Stored data:
= = =

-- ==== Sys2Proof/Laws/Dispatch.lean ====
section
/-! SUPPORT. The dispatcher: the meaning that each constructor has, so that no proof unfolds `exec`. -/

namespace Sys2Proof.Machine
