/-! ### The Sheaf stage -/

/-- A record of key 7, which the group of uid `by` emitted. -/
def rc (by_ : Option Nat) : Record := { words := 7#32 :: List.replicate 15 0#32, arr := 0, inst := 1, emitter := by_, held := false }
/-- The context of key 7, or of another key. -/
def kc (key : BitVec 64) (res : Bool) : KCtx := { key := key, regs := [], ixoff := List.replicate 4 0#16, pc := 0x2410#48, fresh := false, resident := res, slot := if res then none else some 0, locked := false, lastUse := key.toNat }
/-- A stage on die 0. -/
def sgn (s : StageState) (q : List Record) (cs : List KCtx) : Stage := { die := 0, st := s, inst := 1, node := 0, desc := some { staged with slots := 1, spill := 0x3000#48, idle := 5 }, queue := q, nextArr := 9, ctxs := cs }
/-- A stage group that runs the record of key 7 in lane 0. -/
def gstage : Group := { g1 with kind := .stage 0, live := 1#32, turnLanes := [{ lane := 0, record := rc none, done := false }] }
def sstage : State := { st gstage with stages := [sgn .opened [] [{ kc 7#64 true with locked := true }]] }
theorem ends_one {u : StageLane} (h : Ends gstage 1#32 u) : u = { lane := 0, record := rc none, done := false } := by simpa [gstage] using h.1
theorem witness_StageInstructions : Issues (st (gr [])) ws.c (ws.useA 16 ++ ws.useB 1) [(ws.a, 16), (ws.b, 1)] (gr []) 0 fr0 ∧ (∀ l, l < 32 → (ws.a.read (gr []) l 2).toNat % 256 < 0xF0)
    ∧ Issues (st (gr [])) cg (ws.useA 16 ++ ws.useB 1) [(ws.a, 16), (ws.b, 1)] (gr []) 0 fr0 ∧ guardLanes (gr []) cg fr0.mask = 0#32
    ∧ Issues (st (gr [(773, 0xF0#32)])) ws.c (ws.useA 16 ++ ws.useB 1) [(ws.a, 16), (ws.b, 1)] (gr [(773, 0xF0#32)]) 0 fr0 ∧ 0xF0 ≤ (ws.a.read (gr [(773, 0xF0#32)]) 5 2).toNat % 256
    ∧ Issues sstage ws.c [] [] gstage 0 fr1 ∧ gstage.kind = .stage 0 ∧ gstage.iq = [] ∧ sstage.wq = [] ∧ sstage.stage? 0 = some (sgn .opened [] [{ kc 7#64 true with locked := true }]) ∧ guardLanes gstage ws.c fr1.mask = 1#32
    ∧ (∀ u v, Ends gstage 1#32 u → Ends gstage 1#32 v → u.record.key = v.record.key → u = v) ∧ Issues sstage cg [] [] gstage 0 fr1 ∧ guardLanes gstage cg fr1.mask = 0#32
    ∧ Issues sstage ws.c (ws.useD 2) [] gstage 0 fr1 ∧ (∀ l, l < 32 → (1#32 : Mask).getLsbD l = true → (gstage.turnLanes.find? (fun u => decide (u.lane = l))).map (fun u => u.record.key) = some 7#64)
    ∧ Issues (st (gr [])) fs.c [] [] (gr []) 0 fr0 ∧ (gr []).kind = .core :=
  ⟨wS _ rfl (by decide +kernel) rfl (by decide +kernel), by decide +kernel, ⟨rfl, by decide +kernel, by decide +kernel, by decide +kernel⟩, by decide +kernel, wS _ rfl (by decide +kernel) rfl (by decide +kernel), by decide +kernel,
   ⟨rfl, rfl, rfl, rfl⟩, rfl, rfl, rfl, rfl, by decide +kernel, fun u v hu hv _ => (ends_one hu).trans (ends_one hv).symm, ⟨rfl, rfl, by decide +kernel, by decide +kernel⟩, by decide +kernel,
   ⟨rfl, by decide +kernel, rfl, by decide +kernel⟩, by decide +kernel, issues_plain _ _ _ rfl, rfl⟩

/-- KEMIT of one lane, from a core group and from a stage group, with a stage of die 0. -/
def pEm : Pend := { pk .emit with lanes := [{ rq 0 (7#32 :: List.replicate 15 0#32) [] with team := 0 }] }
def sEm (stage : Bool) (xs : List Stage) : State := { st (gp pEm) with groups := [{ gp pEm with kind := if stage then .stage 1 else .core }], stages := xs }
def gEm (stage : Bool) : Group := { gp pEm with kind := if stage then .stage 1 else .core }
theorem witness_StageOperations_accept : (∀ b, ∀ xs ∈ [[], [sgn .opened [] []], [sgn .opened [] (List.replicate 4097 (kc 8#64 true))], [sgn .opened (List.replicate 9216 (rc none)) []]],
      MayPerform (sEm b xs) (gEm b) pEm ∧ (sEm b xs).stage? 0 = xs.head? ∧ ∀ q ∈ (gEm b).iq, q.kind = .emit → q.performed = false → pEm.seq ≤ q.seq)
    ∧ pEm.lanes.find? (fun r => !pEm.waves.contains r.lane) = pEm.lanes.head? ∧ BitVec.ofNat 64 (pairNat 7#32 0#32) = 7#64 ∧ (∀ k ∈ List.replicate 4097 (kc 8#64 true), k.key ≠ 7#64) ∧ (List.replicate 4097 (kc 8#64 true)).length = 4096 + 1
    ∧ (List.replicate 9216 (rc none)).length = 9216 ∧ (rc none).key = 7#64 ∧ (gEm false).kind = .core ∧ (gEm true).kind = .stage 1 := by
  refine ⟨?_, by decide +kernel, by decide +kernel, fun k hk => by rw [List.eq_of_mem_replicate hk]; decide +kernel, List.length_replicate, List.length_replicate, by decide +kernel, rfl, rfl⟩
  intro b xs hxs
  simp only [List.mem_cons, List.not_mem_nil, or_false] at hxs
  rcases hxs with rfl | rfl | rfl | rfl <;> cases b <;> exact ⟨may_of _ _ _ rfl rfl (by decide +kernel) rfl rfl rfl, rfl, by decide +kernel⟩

= = =

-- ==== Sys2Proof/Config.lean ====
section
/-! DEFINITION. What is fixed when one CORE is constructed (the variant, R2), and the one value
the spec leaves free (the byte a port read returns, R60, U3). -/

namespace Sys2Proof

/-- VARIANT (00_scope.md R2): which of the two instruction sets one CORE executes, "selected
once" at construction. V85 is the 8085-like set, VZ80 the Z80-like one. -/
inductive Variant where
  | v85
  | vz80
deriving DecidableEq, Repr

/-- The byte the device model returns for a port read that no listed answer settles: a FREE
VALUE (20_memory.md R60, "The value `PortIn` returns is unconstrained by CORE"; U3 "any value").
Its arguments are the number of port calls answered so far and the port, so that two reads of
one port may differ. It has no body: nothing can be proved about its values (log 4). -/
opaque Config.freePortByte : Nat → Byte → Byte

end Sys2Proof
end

= = =

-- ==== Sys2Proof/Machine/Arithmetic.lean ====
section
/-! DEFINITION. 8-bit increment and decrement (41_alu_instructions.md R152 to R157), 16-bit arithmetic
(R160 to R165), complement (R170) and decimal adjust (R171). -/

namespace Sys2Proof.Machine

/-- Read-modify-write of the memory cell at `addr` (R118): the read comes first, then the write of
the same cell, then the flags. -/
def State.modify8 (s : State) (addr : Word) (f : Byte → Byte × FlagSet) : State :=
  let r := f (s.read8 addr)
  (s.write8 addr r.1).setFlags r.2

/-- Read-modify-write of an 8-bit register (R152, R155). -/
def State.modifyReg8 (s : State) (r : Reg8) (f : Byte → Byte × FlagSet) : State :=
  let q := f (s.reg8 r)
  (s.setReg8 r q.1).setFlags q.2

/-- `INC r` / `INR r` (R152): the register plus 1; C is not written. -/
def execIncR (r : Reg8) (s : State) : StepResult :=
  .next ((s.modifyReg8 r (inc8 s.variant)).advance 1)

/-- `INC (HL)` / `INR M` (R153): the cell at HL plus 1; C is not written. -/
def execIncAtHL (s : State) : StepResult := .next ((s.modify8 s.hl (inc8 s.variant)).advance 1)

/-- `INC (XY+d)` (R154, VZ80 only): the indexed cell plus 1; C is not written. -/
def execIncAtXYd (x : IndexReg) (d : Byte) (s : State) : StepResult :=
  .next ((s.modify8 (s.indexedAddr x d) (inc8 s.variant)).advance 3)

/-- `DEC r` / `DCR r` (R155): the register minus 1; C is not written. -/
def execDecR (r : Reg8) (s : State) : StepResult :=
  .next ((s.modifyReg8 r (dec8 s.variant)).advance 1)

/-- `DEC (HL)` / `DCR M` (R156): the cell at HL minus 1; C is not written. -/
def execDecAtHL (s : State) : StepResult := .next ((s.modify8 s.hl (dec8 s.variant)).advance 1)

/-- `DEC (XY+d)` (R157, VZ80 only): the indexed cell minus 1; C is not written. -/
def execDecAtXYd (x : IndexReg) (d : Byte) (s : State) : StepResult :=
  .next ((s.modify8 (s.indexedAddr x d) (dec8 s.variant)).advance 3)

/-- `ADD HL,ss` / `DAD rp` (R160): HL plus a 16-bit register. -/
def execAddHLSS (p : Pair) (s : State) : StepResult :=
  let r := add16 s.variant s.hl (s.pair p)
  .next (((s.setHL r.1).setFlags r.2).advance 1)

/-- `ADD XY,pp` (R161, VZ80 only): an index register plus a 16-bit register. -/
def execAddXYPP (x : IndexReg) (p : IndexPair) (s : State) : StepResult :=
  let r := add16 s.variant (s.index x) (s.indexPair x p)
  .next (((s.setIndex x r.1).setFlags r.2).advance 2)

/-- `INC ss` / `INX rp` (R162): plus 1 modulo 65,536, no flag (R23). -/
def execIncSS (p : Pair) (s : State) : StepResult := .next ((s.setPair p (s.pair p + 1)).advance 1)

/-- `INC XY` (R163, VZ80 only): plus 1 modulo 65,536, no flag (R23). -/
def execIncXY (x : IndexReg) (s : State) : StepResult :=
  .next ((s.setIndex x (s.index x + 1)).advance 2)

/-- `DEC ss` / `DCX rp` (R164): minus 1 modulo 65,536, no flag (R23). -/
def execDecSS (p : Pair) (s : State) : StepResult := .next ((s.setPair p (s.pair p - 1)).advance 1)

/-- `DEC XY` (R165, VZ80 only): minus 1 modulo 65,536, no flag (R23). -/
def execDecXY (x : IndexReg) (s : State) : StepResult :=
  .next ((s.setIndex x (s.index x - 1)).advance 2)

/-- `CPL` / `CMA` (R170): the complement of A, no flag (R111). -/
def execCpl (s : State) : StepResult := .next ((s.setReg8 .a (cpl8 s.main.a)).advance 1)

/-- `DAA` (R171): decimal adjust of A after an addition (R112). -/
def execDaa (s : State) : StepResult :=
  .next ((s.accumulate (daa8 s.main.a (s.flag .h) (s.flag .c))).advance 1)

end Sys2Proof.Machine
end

= = =

- [Directions]:
Would you copy out exactly the lines above that start at the one containing "-- ==== Sys2Proof/Laws/Dispatch.lean" and end at the one containing "fr0.mask = 0#32", inclusive?

- [Response box]:
-- ==== Sys2Proof/Laws/Dispatch.lean ====
section
/-! SUPPORT. The dispatcher: the meaning that each constructor has, so that no proof unfolds `exec`. -/

namespace Sys2Proof.Machine
/-! ### The Sheaf stage -/

/-- A record of key 7, which the group of uid `by` emitted. -/
def rc (by_ : Option Nat) : Record := { words := 7#32 :: List.replicate 15 0#32, arr := 0, inst := 1, emitter := by_, held := false }
/-- The context of key 7, or of another key. -/
def kc (key : BitVec 64) (res : Bool) : KCtx := { key := key, regs := [], ixoff := List.replicate 4 0#16, pc := 0x2410#48, fresh := false, resident := res, slot := if res then none else some 0, locked := false, lastUse := key.toNat }
/-- A stage on die 0. -/
def sgn (s : StageState) (q : List Record) (cs : List KCtx) : Stage := { die := 0, st := s, inst := 1, node := 0, desc := some { staged with slots := 1, spill := 0x3000#48, idle := 5 }, queue := q, nextArr := 9, ctxs := cs }
/-- A stage group that runs the record of key 7 in lane 0. -/
def gstage : Group := { g1 with kind := .stage 0, live := 1#32, turnLanes := [{ lane := 0, record := rc none, done := false }] }
def sstage : State := { st gstage with stages := [sgn .opened [] [{ kc 7#64 true with locked := true }]] }
theorem ends_one {u : StageLane} (h : Ends gstage 1#32 u) : u = { lane := 0, record := rc none, done := false } := by simpa [gstage] using h.1
theorem witness_StageInstructions : Issues (st (gr [])) ws.c (ws.useA 16 ++ ws.useB 1) [(ws.a, 16), (ws.b, 1)] (gr []) 0 fr0 ∧ (∀ l, l < 32 → (ws.a.read (gr []) l 2).toNat % 256 < 0xF0)
    ∧ Issues (st (gr [])) cg (ws.useA 16 ++ ws.useB 1) [(ws.a, 16), (ws.b, 1)] (gr []) 0 fr0 ∧ guardLanes (gr []) cg fr0.mask = 0#32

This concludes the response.